*Assignment*
Please reproduce exactly the lines from the start of the records through the one containing "namespace Sys2Proof", and nothing more.

*Stored data*
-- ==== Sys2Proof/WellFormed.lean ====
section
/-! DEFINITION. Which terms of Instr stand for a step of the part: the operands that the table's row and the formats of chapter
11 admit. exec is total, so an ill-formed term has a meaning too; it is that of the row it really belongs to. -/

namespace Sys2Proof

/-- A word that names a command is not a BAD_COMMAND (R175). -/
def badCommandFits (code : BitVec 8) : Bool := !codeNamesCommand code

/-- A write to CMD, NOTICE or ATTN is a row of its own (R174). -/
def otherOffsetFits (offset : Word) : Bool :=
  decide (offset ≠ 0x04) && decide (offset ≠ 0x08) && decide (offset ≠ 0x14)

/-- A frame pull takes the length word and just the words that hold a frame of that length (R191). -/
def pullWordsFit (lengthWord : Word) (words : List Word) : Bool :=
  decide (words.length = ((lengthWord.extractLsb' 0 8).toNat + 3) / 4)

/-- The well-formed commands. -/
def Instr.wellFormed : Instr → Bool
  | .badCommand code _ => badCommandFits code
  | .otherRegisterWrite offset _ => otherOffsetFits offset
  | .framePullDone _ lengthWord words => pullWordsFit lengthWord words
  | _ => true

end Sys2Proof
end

*Answer space*
-- ==== Sys2Proof/WellFormed.lean ====
section
/-! DEFINITION. Which terms of Instr stand for a step of the part: the operands that the table's row and the formats of chapter
11 admit. exec is total, so an ill-formed term has a meaning too; it is that of the row it really belongs to. -/

namespace Sys2Proof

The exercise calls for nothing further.